theorem State.requestColon_keeps {K : BitVec 24} {a0 : State} {s : State} {v : VdId} {completes : Bool} (hS : Keeps K a0 s)
    (hK : 0x55A340#24 ||| K = K) : Keeps K a0 (State.requestColon s v completes) := by
  unfold State.requestColon
  repeat' first
    | (with_reducible assumption) | exact Keeps.sub hK (by decide) | (with_reducible apply State.colon_keeps)
    | (with_reducible apply State.hangColon_keeps) | split | (dsimp only)

theorem State.tc0SendNow_keeps {K : BitVec 24} {a0 : State} {s : State} {d : Slot} {type : Byte} {dst : Member} {msg : Bytes} (hS : Keeps K a0 s)
    (hK : 0x542640#24 ||| K = K) : Keeps K a0 (State.tc0SendNow s d type dst msg) := by
  unfold State.tc0SendNow
  repeat' first
    | (with_reducible assumption) | exact Keeps.sub hK (by decide) | (with_reducible apply State.setDom_keeps)
    | (with_reducible apply State.tc0Send_keeps) | (with_reducible apply State.txSeal_keeps)
    | (with_reducible refine Keeps.ofOpt (by assumption) ?_; with_reducible apply State.txSeal_keeps)
    | exact Keeps.Opt.none | (with_reducible refine Keeps.Opt.some ?_)
    | (with_reducible refine Keeps.foldl ?_ (fun _ _ _ => ?_)) | (with_reducible refine Keeps.getD ?_ ?_) | split
    | (dsimp only)

theorem State.freeRanges_keeps {K : BitVec 24} {a0 : State} {s : State} {d : Slot} (hS : Keeps K a0 s)
    (hK : 0x000100#24 ||| K = K) : Keeps K a0 (State.freeRanges s d) := by
  unfold State.freeRanges
  repeat' first
    | (with_reducible assumption) | exact Keeps.sub hK (by decide) | split | (dsimp only)
    | (fail_if_no_progress refine Keeps.put ?_)

theorem State.freeFabric_keeps {K : BitVec 24} {a0 : State} {s : State} {d : Slot} (hS : Keeps K a0 s)
    (hK : 0x001000#24 ||| K = K) : Keeps K a0 (State.freeFabric s d) := by
  unfold State.freeFabric
  repeat' first
    | (with_reducible assumption) | exact Keeps.sub hK (by decide) | split | (dsimp only)
    | (fail_if_no_progress refine Keeps.put ?_)

theorem State.freeVds_keeps {K : BitVec 24} {a0 : State} {s : State} {d : Slot} (hS : Keeps K a0 s)
    (hK : 0x004000#24 ||| K = K) : Keeps K a0 (State.freeVds s d) := by
  unfold State.freeVds
  repeat' first
    | (with_reducible assumption) | exact Keeps.sub hK (by decide) | split | (dsimp only)
    | (fail_if_no_progress refine Keeps.put ?_)

theorem State.freeSlot_keeps {K : BitVec 24} {a0 : State} {s : State} {d : Slot} (hS : Keeps K a0 s)
    (hK : 0x75FF48#24 ||| K = K) : Keeps K a0 (State.freeSlot s d) := by
  unfold State.freeSlot
  repeat' first
    | (with_reducible assumption) | exact Keeps.sub hK (by decide) | (with_reducible apply State.eraseSubtree_keeps)
    | (with_reducible apply State.freeFabric_keeps) | (with_reducible apply State.freeIndex_keeps)
    | (with_reducible apply State.freeRanges_keeps) | (with_reducible apply State.freeVds_keeps)
    | (with_reducible apply State.meterDeliver_keeps) | (with_reducible apply State.meterFinal_keeps)
    | (with_reducible apply State.orphanEffects_keeps) | (with_reducible apply State.reissueCert_keeps)
    | (with_reducible apply State.setDom_keeps) | (with_reducible refine Keeps.foldl ?_ (fun _ _ _ => ?_)) | split
    | (dsimp only)

theorem State.exitTail_keeps {K : BitVec 24} {a0 : State} {s : State} {d : Slot} (hS : Keeps K a0 s)
    (hK : 0x75FF48#24 ||| K = K) : Keeps K a0 (State.exitTail s d) := by
  unfold State.exitTail
  repeat' first
    | (with_reducible assumption) | exact Keeps.sub hK (by decide) | (with_reducible apply State.colon_keeps)
    | (with_reducible apply State.freeSlot_keeps) | (with_reducible apply State.invalidateKey_keeps)
    | (with_reducible refine Keeps.foldl ?_ (fun _ _ _ => ?_)) | split | (dsimp only)

theorem State.exitDepart_keeps {K : BitVec 24} {a0 : State} {s : State} {d : Slot} (hS : Keeps K a0 s)
    (hK : 0x542640#24 ||| K = K) : Keeps K a0 (State.exitDepart s d) := by
  unfold State.exitDepart
  repeat' first
    | (with_reducible assumption) | exact Keeps.sub hK (by decide) | (with_reducible apply State.tc0SendNow_keeps)
    | split | (dsimp only)

theorem State.forcedExit_keeps {K : BitVec 24} {a0 : State} {s : State} {d : Slot} (hS : Keeps K a0 s)
    (hK : 0x75FF48#24 ||| K = K) : Keeps K a0 (State.forcedExit s d) := by
  unfold State.forcedExit
  repeat' first
    | (with_reducible assumption) | exact Keeps.sub hK (by decide) | (with_reducible apply State.exitDepart_keeps)
    | (with_reducible apply State.exitTail_keeps) | split | (dsimp only)

theorem State.forcedExitAll_keeps {K : BitVec 24} {a0 : State} {s : State} (hS : Keeps K a0 s)
    (hK : 0x75FF48#24 ||| K = K) : Keeps K a0 (State.forcedExitAll s) := by
  unfold State.forcedExitAll
  repeat' first
    | (with_reducible assumption) | exact Keeps.sub hK (by decide) | (with_reducible apply State.forcedExit_keeps)
    | (with_reducible refine Keeps.foldl ?_ (fun _ _ _ => ?_)) | split | (dsimp only)

theorem State.exitHang_keeps {K : BitVec 24} {a0 : State} {s : State} {x : Slot × VdId} (hS : Keeps K a0 s)
    (hK : 0x75FF48#24 ||| K = K) : Keeps K a0 (State.exitHang s x) := by
  unfold State.exitHang
  repeat' first
    | (with_reducible assumption) | exact Keeps.sub hK (by decide) | (with_reducible apply State.exitDepart_keeps)
    | (with_reducible apply State.forcedExit_keeps) | (with_reducible apply State.hangColon_keeps)
    | (with_reducible refine Keeps.foldl ?_ (fun _ _ _ => ?_)) | split | (dsimp only)

end Sys2Proof.Machine
end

———

Exercise: Please repeat the listing above in full and exactly.

Finished task:
theorem State.requestColon_keeps {K : BitVec 24} {a0 : State} {s : State} {v : VdId} {completes : Bool} (hS : Keeps K a0 s)
    (hK : 0x55A340#24 ||| K = K) : Keeps K a0 (State.requestColon s v completes) := by
  unfold State.requestColon
  repeat' first
    | (with_reducible assumption) | exact Keeps.sub hK (by decide) | (with_reducible apply State.colon_keeps)
    | (with_reducible apply State.hangColon_keeps) | split | (dsimp only)

theorem State.tc0SendNow_keeps {K : BitVec 24} {a0 : State} {s : State} {d : Slot} {type : Byte} {dst : Member} {msg : Bytes} (hS : Keeps K a0 s)
    (hK : 0x542640#24 ||| K = K) : Keeps K a0 (State.tc0SendNow s d type dst msg) := by
  unfold State.tc0SendNow
  repeat' first
    | (with_reducible assumption) | exact Keeps.sub hK (by decide) | (with_reducible apply State.setDom_keeps)
    | (with_reducible apply State.tc0Send_keeps) | (with_reducible apply State.txSeal_keeps)
    | (with_reducible refine Keeps.ofOpt (by assumption) ?_; with_reducible apply State.txSeal_keeps)
    | exact Keeps.Opt.none | (with_reducible refine Keeps.Opt.some ?_)
    | (with_reducible refine Keeps.foldl ?_ (fun _ _ _ => ?_)) | (with_reducible refine Keeps.getD ?_ ?_) | split
    | (dsimp only)

theorem State.freeRanges_keeps {K : BitVec 24} {a0 : State} {s : State} {d : Slot} (hS : Keeps K a0 s)
    (hK : 0x000100#24 ||| K = K) : Keeps K a0 (State.freeRanges s d) := by
  unfold State.freeRanges
  repeat' first
    | (with_reducible assumption) | exact Keeps.sub hK (by decide) | split | (dsimp only)
    | (fail_if_no_progress refine Keeps.put ?_)

theorem State.freeFabric_keeps {K : BitVec 24} {a0 : State} {s : State} {d : Slot} (hS : Keeps K a0 s)
    (hK : 0x001000#24 ||| K = K) : Keeps K a0 (State.freeFabric s d) := by
  unfold State.freeFabric
  repeat' first
    | (with_reducible assumption) | exact Keeps.sub hK (by decide) | split | (dsimp only)
    | (fail_if_no_progress refine Keeps.put ?_)

theorem State.freeVds_keeps {K : BitVec 24} {a0 : State} {s : State} {d : Slot} (hS : Keeps K a0 s)
    (hK : 0x004000#24 ||| K = K) : Keeps K a0 (State.freeVds s d) := by
  unfold State.freeVds
  repeat' first
    | (with_reducible assumption) | exact Keeps.sub hK (by decide) | split | (dsimp only)
    | (fail_if_no_progress refine Keeps.put ?_)

theorem State.freeSlot_keeps {K : BitVec 24} {a0 : State} {s : State} {d : Slot} (hS : Keeps K a0 s)
    (hK : 0x75FF48#24 ||| K = K) : Keeps K a0 (State.freeSlot s d) := by
  unfold State.freeSlot
  repeat' first
    | (with_reducible assumption) | exact Keeps.sub hK (by decide) | (with_reducible apply State.eraseSubtree_keeps)
    | (with_reducible apply State.freeFabric_keeps) | (with_reducible apply State.freeIndex_keeps)
    | (with_reducible apply State.freeRanges_keeps) | (with_reducible apply State.freeVds_keeps)
    | (with_reducible apply State.meterDeliver_keeps) | (with_reducible apply State.meterFinal_keeps)
    | (with_reducible apply State.orphanEffects_keeps) | (with_reducible apply State.reissueCert_keeps)
    | (with_reducible apply State.setDom_keeps) | (with_reducible refine Keeps.foldl ?_ (fun _ _ _ => ?_)) | split
    | (dsimp only)

theorem State.exitTail_keeps {K : BitVec 24} {a0 : State} {s : State} {d : Slot} (hS : Keeps K a0 s)
    (hK : 0x75FF48#24 ||| K = K) : Keeps K a0 (State.exitTail s d) := by
  unfold State.exitTail
  repeat' first
    | (with_reducible assumption) | exact Keeps.sub hK (by decide) | (with_reducible apply State.colon_keeps)
    | (with_reducible apply State.freeSlot_keeps) | (with_reducible apply State.invalidateKey_keeps)
    | (with_reducible refine Keeps.foldl ?_ (fun _ _ _ => ?_)) | split | (dsimp only)

theorem State.exitDepart_keeps {K : BitVec 24} {a0 : State} {s : State} {d : Slot} (hS : Keeps K a0 s)
    (hK : 0x542640#24 ||| K = K) : Keeps K a0 (State.exitDepart s d) := by
  unfold State.exitDepart
  repeat' first
    | (with_reducible assumption) | exact Keeps.sub hK (by decide) | (with_reducible apply State.tc0SendNow_keeps)
    | split | (dsimp only)

theorem State.forcedExit_keeps {K : BitVec 24} {a0 : State} {s : State} {d : Slot} (hS : Keeps K a0 s)
    (hK : 0x75FF48#24 ||| K = K) : Keeps K a0 (State.forcedExit s d) := by
  unfold State.forcedExit
  repeat' first
    | (with_reducible assumption) | exact Keeps.sub hK (by decide) | (with_reducible apply State.exitDepart_keeps)
    | (with_reducible apply State.exitTail_keeps) | split | (dsimp only)

theorem State.forcedExitAll_keeps {K : BitVec 24} {a0 : State} {s : State} (hS : Keeps K a0 s)
    (hK : 0x75FF48#24 ||| K = K) : Keeps K a0 (State.forcedExitAll s) := by
  unfold State.forcedExitAll
  repeat' first
    | (with_reducible assumption) | exact Keeps.sub hK (by decide) | (with_reducible apply State.forcedExit_keeps)
    | (with_reducible refine Keeps.foldl ?_ (fun _ _ _ => ?_)) | split | (dsimp only)

theorem State.exitHang_keeps {K : BitVec 24} {a0 : State} {s : State} {x : Slot × VdId} (hS : Keeps K a0 s)
    (hK : 0x75FF48#24 ||| K = K) : Keeps K a0 (State.exitHang s x) := by
  unfold State.exitHang
  repeat' first
    | (with_reducible assumption) | exact Keeps.sub hK (by decide) | (with_reducible apply State.exitDepart_keeps)
    | (with_reducible apply State.forcedExit_keeps) | (with_reducible apply State.hangColon_keeps)
    | (with_reducible refine Keeps.foldl ?_ (fun _ _ _ => ?_)) | split | (dsimp only)

end Sys2Proof.Machine
end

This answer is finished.